▶ [Assignment] Below is a listing. Quote from it, exactly, the lines from the one containing "-- ==== Sys2Proof/Tests/Slice0.lean" down to the one containing "theorem test_wf_nak : (Instr.nak", both ends included, and nothing else.

▶ [Data under study]

theorem State.gotReturn_memWf (s : State) (k) (m) (hw : Memory.wf (s).mem = true) : Memory.wf ((State.gotReturn s k m)).mem = true := by
  unfold State.gotReturn
  repeat' split
  all_goals simp_all [State.bump_mem, State.setSources_mem, State.writeRow_memWf, apply_ite Prod.fst, apply_ite State.mem, apply_ite Memory.wf, ite_self, implies_true, foldl_mem, foldl_fst_mem, foldl_memWf, foldl_fst_memWf]

theorem State.setFlags_memWf (s : State) (w) (off) (h) (t) (c) (v) (hw : Memory.wf (s).mem = true) : Memory.wf ((State.setFlags s w off h t c v)).mem = true := by simp -implicitDefEqProofs only [State.setFlags, State.partWrite_memWf, apply_ite Prod.fst, apply_ite State.mem, apply_ite Memory.wf, ite_self, implies_true, foldl_mem, foldl_fst_mem, foldl_memWf, foldl_fst_memWf, hw]

theorem State.markChoices_memWf (s : State) (k) (x) (hw : Memory.wf (s).mem = true) : Memory.wf ((State.markChoices s k x)).mem = true := by
  unfold State.markChoices
  repeat' split
  all_goals simp_all [State.bump_mem, State.setFlags_memWf, State.setSources_mem, apply_ite Prod.fst, apply_ite State.mem, apply_ite Memory.wf, ite_self, implies_true, foldl_mem, foldl_fst_mem, foldl_memWf, foldl_fst_memWf]

theorem State.gotSettle_memWf (s : State) (k) (m) (hw : Memory.wf (s).mem = true) : Memory.wf ((State.gotSettle s k m)).mem = true := by
  simp -implicitDefEqProofs only [State.gotSettle]
  repeat' split
  all_goals simp -implicitDefEqProofs only [State.bump_mem, State.markChoices_memWf, State.setSources_mem, apply_ite Prod.fst, apply_ite State.mem, apply_ite Memory.wf, ite_self, implies_true, foldl_mem, foldl_fst_mem, foldl_memWf, foldl_fst_memWf, hw]

theorem State.spaceWrite_memWf (s : State) (n) (x) (sp) (off) (bs) (hw : Memory.wf (s).mem = true) : Memory.wf ((State.spaceWrite s n x sp off bs).1).mem = true := by
  simp -implicitDefEqProofs only [State.spaceWrite]
  repeat' split
  all_goals simp -implicitDefEqProofs only [State.hbmWrite_memWf, State.rawWrite_memWf, apply_ite Prod.fst, apply_ite State.mem, apply_ite Memory.wf, ite_self, implies_true, foldl_mem, foldl_fst_mem, foldl_memWf, foldl_fst_memWf, hw]

theorem State.gotTransfer_memWf (s : State) (core) (rid) (off) (bs) (hw : Memory.wf (s).mem = true) : Memory.wf ((State.gotTransfer s core rid off bs).1).mem = true := by
  simp -implicitDefEqProofs only [State.gotTransfer]
  repeat' split
  all_goals simp -implicitDefEqProofs only [State.bump_mem, State.reshardRefused_mem, State.setReshard_mem, State.spaceWrite_memWf, apply_ite Prod.fst, apply_ite State.mem, apply_ite Memory.wf, ite_self, implies_true, foldl_mem, foldl_fst_mem, foldl_memWf, foldl_fst_memWf, hw]

theorem State.plainWrite_memWf (s : State) (p bs) (hw : Memory.wf s.mem = true) : Memory.wf (s.plainWrite p bs).1.mem = true := by
  unfold State.plainWrite
  extract_lets g
  split
  · next e => exact fst_memWf e (by rw [State.admitWhole_mem]; exact hw)
  · next e => exact State.outsideWrite_memWf (hw := fst_memWf e (by rw [State.admitWhole_mem]; exact hw)) ..

theorem State.meshWrite_memWf (s : State) (p bs) (hw : Memory.wf s.mem = true) : Memory.wf (s.meshWrite p bs).1.mem = true := by
  unfold State.meshWrite
  generalize region s.part p.addr = r
  cases r
  case core c off =>
    refine foldl_fst_memWf _ ?_ _ (s, 0) hw
    intro q i hs
    exact memWf_pair _ _ (State.plainWrite_memWf (hw := hs) ..)
  all_goals exact memWf_pair _ _ hw

theorem State.storePart_memWf (s : State) (k) (q) (hw : Memory.wf (s).mem = true) : Memory.wf ((State.storePart s k q).1).mem = true := by
  simp -implicitDefEqProofs only [State.storePart]
  repeat' split
  all_goals simp -implicitDefEqProofs only [State.bump_mem, State.hbmWrite_memWf, State.modSlot_mem, State.refusePart_mem, apply_ite Prod.fst, apply_ite State.mem, apply_ite Memory.wf, ite_self, implies_true, foldl_mem, foldl_fst_mem, foldl_memWf, foldl_fst_memWf, hw]

theorem State.placePart_memWf (s : State) (q) (hw : Memory.wf (s).mem = true) : Memory.wf ((State.placePart s q).1).mem = true := by
  simp -implicitDefEqProofs only [State.placePart]
  repeat' split
  all_goals simp -implicitDefEqProofs [State.bump_mem, State.capture_mem, State.refusePart_mem, State.returnOpened_mem, State.storePart_memWf, State.versionError_mem, apply_ite Prod.fst, apply_ite State.mem, apply_ite Memory.wf, ite_self, implies_true, foldl_mem, foldl_fst_mem, foldl_memWf, foldl_fst_memWf, hw]
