-- ==== Sys2Proof/Tests/Slice0.lean ====
section
/-! SUPPORT. The model's own tests: ill-formed commands that well-formedness refuses, and for each statement a state and operands that
meet its hypotheses. Expected values are worked out from spec/. -/

open Sys2Proof
open Sys2Proof.Machine

set_option Elab.async false

namespace Tests

/-! ### Well-formedness: one ill-formed command for each check -/

theorem test_wf_core : (Instr.addR 96 0 0 0).wf .tp4 = false := by decide
theorem test_wf_core_tp2 : (Instr.mzero 48 .crown).wf .tp2 = false := by decide
theorem test_wf_slot : (Instr.slotEnable 16).wf .tp4 = false := by decide
theorem test_wf_port : (Instr.absent 32).wf .tp4 = false := by decide
theorem test_wf_stack : (Instr.patrolScrub 24).wf .tp4 = false := by decide
theorem test_wf_die : (Instr.bypass 2).wf .tp2 = false := by decide
theorem test_wf_block : (Instr.guardWrite (.block 0xC4) 0).wf .tp4 = false := by decide
theorem test_wf_host : (Instr.portEnWrite .mgt true).wf .tp4 = false := by decide
theorem test_wf_li : (Instr.li 0 32 0 0).wf .tp4 = false ∧ (Instr.li 0 0 4 0).wf .tp4 = false := by decide
theorem test_wf_addR : (Instr.addR 0 32 0 0).wf .tp4 = false ∧ (Instr.sra 0 0 32 0).wf .tp4 = false ∧ (Instr.shl 0 0 0 32).wf .tp4 = false := by decide
theorem test_wf_addi : (Instr.addi 0 0 32 0).wf .tp4 = false := by decide
theorem test_wf_cmp : (Instr.cmp 0 8 0 0 0).wf .tp4 = false ∧ (Instr.cmp 0 0 8 0 0).wf .tp4 = false := by decide
theorem test_wf_br : (Instr.br 0 8 true false 0).wf .tp4 = false := by decide
theorem test_wf_waitc : (Instr.waitc 0 4 0).wf .tp4 = false := by decide
theorem test_wf_dwr : (Instr.dwr 0 256 0 0).wf .tp4 = false := by decide
theorem test_wf_time : (Instr.time 0 32).wf .tp4 = false := by decide
theorem test_wf_rdsr : (Instr.rdsr 0 0 32).wf .tp4 = false := by decide
theorem test_wf_load : (Instr.load 0 .crown 64).wf .tp4 = false := by decide
theorem test_wf_creditSync : (Instr.creditSync 0 [] 0).wf .tp4 = false := by decide
theorem test_wf_nak : (Instr.nak 0 4096).wf .tp4 = false := by decide
theorem test_wf_linkFrame : (Instr.linkFrame 0 { control := 0, slots := List.replicate 5 (.pay 0) }).wf .tp4 = false ∧ (Instr.linkFrame 0 { control := 0, slots := [], codewords := [545] }).wf .tp4 = false ∧
    (Instr.linkFrame 0 { control := BitVec.ofNat 120 (2 ^ 93), slots := [] }).wf .tp4 = false ∧
    (Instr.linkFrame 0 { control := 0, slots := [], raw := [0] }).wf .tp4 = false := by decide +kernel
theorem test_wf_exchPartial : (Instr.exchPartial 0 ⟨0, 0, 0, 0, 0, 0, 0, true, [.code 32768], [], false, 0, 256, false⟩).wf .tp4 = false ∧
    (Instr.exchPartial 0 ⟨0, 0, 0, 0, 0, 0, 0, true, [.code 32768], [], false, 0, 257, false⟩).wf .tp4 = true := by decide
theorem test_wf_dorubRead : (Instr.dorubRead ⟨⟨.mgt, 0, 0⟩, { service := 2 }⟩ 0 0 0).wf .tp4 = false ∧ (Instr.dorubRead ⟨⟨.mgt, 0, 0⟩, { service := 11 }⟩ 0 0 0).wf .tp4 = true := by decide
theorem test_wf_fwChunk : (Instr.fwChunk ⟨.mgt, 0, 0⟩ 65 []).wf .tp4 = false := by decide
theorem test_wf_attNonce : (Instr.attNonce ⟨.mgt, 0, 0⟩ []).wf .tp4 = false := by decide
theorem test_wf_record : (Instr.lease ⟨.mgt, 0, 0⟩ []).wf .tp4 = false ∧ (Instr.keyLoad ⟨.mgt, 0, 0⟩ []).wf .tp4 = false := by decide
theorem test_wf_debugToken : (Instr.debugToken ⟨.mgt, 0, 0⟩ []).wf .tp4 = false := by decide
theorem test_wf_profile : (Instr.profileSave ⟨.mgt, 0, 0⟩ 4).wf .tp4 = false := by decide
theorem test_wf_private : (Instr.privateInstruction 0 256).wf .tp4 = false := by decide
theorem test_wf_lostCount : (Instr.lostCountWrite 4).wf .tp4 = false := by decide
theorem test_wf_good : (Instr.addR 95 31 31 31).wf .tp4 = true ∧ (Instr.slotEnable 15).wf .tp4 = true ∧ (Instr.guardWrite (.block 0xC3) 0).wf .tp4 = true := by decide
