-- ==== Sys2Proof/Machine/Dispatch.lean ====
section
/-! DEFINITION. One arm per command of 30_encoding.md R47. -/

namespace Sys2Proof.Machine

def exec (i : Instr) (s : State) : Host.Outcome State Fault Refusal :=
  match i with
  | .get n => Sys2Proof.Machine.execGet n s
  | .set n v => Sys2Proof.Machine.execSet n v s
  | .getPair hi lo => Sys2Proof.Machine.execGetPair hi lo s
  | .setPair hi lo v => Sys2Proof.Machine.execSetPair hi lo v s
  | .flagShift f => Sys2Proof.Machine.execFlagShift f s
  | .getFlags => Sys2Proof.Machine.execGetFlags s
  | .getFlag f => Sys2Proof.Machine.execGetFlag f s
  | .setFlag f b => Sys2Proof.Machine.execSetFlag f b s
  | .operandRegister code => Sys2Proof.Machine.execOperandRegister code s
  | .add code => Sys2Proof.Machine.execAdd code s
  | .addc code => Sys2Proof.Machine.execAddc code s
  | .addcHl => Sys2Proof.Machine.execAddcHl s
  | .addN8 v => Sys2Proof.Machine.execAddN8 v s
  | .addHlR16 v => Sys2Proof.Machine.execAddHlR16 v s
  | .addHlSp => Sys2Proof.Machine.execAddHlSp s
  | .addSpE8 e => Sys2Proof.Machine.execAddSpE8 e s
  | .spGet => Sys2Proof.Machine.execSpGet s
  | .spSet v => Sys2Proof.Machine.execSpSet v s
  | .memGet a => Sys2Proof.Machine.execMemGet a s
  | .memSet a v => Sys2Proof.Machine.execMemSet a v s

end Sys2Proof.Machine
end

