-- ==== Sys2Proof/Laws/Flags.lean ====
section
/-! SUPPORT. What F reads after each way of writing it, and what the end of an addition does. -/

namespace Sys2Proof.Machine

/-- A byte written to F loses its low nibble. -/
@[simp] theorem flagByte_writeFlagByte (s : State) (v : Byte) : (s.writeFlagByte v).flagByte = v &&& 0xF0 := by
  apply BitVec.eq_of_getLsbD_eq
  intro i hi
  interval_cases i <;> simp [State.flagByte, State.writeFlagByte]

/-- An encoded flag byte has no low nibble to lose. -/
@[simp] theorem flagEnc_and_high (z s hc c : Bool) : flagEnc z s hc c &&& 0xF0 = flagEnc z s hc c := by
  cases z <;> cases s <;> cases hc <;> cases c <;> rfl

/-- After an addition F is the encoded flags of its sum. -/
@[simp] theorem flagByte_writeSumFlags {w : Nat} (o : Sum w) (s : State) :
    (s.writeSumFlags o).flagByte = flagEnc (o.res == 0) false o.hc o.cy := by
  simp only [State.writeSumFlags, flagByte_writeFlagByte, flagEnc_and_high]

/-- Two encoded flag bytes are equal when their flags are. -/
theorem flagEnc_inj {z s hc c z' s' hc' c' : Bool} (h : flagEnc z s hc c = flagEnc z' s' hc' c') :
    z = z' ∧ s = s' ∧ hc = hc' ∧ c = c' := by
  revert h
  cases z <;> cases s <;> cases hc <;> cases c <;> cases z' <;> cases s' <;> cases hc' <;> cases c' <;> decide

/-- The end of an addition into A, in one state. -/
theorem finishA_eq (o : Sum 8) (s : State) :
    finishA o s = .next (({ s.writeSumFlags o with a := o.res } : State).answer ⟨none, 0⟩) := rfl

/-- The end of an addition into HL, in one state. -/
theorem finishHl_eq (o : Sum 16) (s : State) :
    finishHl o s = .next (((s.writeSumFlags o).writeHl o.res).answer ⟨none, 0⟩) := rfl

/-- The end of an addition into SP, in one state. -/
theorem finishSp_eq (o : Sum 16) (s : State) :
    finishSp o s = .next (({ s.writeSumFlags o with sp := o.res } : State).answer ⟨none, 0⟩) := rfl

end Sys2Proof.Machine
end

▶ [Finished task]
-- ==== Sys2Proof/Tests/Slice0.lean ====
section
/-! SUPPORT. The model's own tests: ill-formed commands that well-formedness refuses, and for each statement a state and operands that
meet its hypotheses. Expected values are worked out from spec/. -/

open Sys2Proof
open Sys2Proof.Machine

set_option Elab.async false

namespace Tests

/-! ### Well-formedness: one ill-formed command for each check -/

theorem test_wf_core : (Instr.addR 96 0 0 0).wf .tp4 = false := by decide
theorem test_wf_core_tp2 : (Instr.mzero 48 .crown).wf .tp2 = false := by decide
theorem test_wf_slot : (Instr.slotEnable 16).wf .tp4 = false := by decide
theorem test_wf_port : (Instr.absent 32).wf .tp4 = false := by decide
theorem test_wf_stack : (Instr.patrolScrub 24).wf .tp4 = false := by decide
theorem test_wf_die : (Instr.bypass 2).wf .tp2 = false := by decide
theorem test_wf_block : (Instr.guardWrite (.block 0xC4) 0).wf .tp4 = false := by decide
theorem test_wf_host : (Instr.portEnWrite .mgt true).wf .tp4 = false := by decide
theorem test_wf_li : (Instr.li 0 32 0 0).wf .tp4 = false ∧ (Instr.li 0 0 4 0).wf .tp4 = false := by decide
theorem test_wf_addR : (Instr.addR 0 32 0 0).wf .tp4 = false ∧ (Instr.sra 0 0 32 0).wf .tp4 = false ∧ (Instr.shl 0 0 0 32).wf .tp4 = false := by decide
theorem test_wf_addi : (Instr.addi 0 0 32 0).wf .tp4 = false := by decide
theorem test_wf_cmp : (Instr.cmp 0 8 0 0 0).wf .tp4 = false ∧ (Instr.cmp 0 0 8 0 0).wf .tp4 = false := by decide
theorem test_wf_br : (Instr.br 0 8 true false 0).wf .tp4 = false := by decide
theorem test_wf_waitc : (Instr.waitc 0 4 0).wf .tp4 = false := by decide
theorem test_wf_dwr : (Instr.dwr 0 256 0 0).wf .tp4 = false := by decide
theorem test_wf_time : (Instr.time 0 32).wf .tp4 = false := by decide
theorem test_wf_rdsr : (Instr.rdsr 0 0 32).wf .tp4 = false := by decide
theorem test_wf_load : (Instr.load 0 .crown 64).wf .tp4 = false := by decide
theorem test_wf_creditSync : (Instr.creditSync 0 [] 0).wf .tp4 = false := by decide
theorem test_wf_nak : (Instr.nak 0 4096).wf .tp4 = false := by decide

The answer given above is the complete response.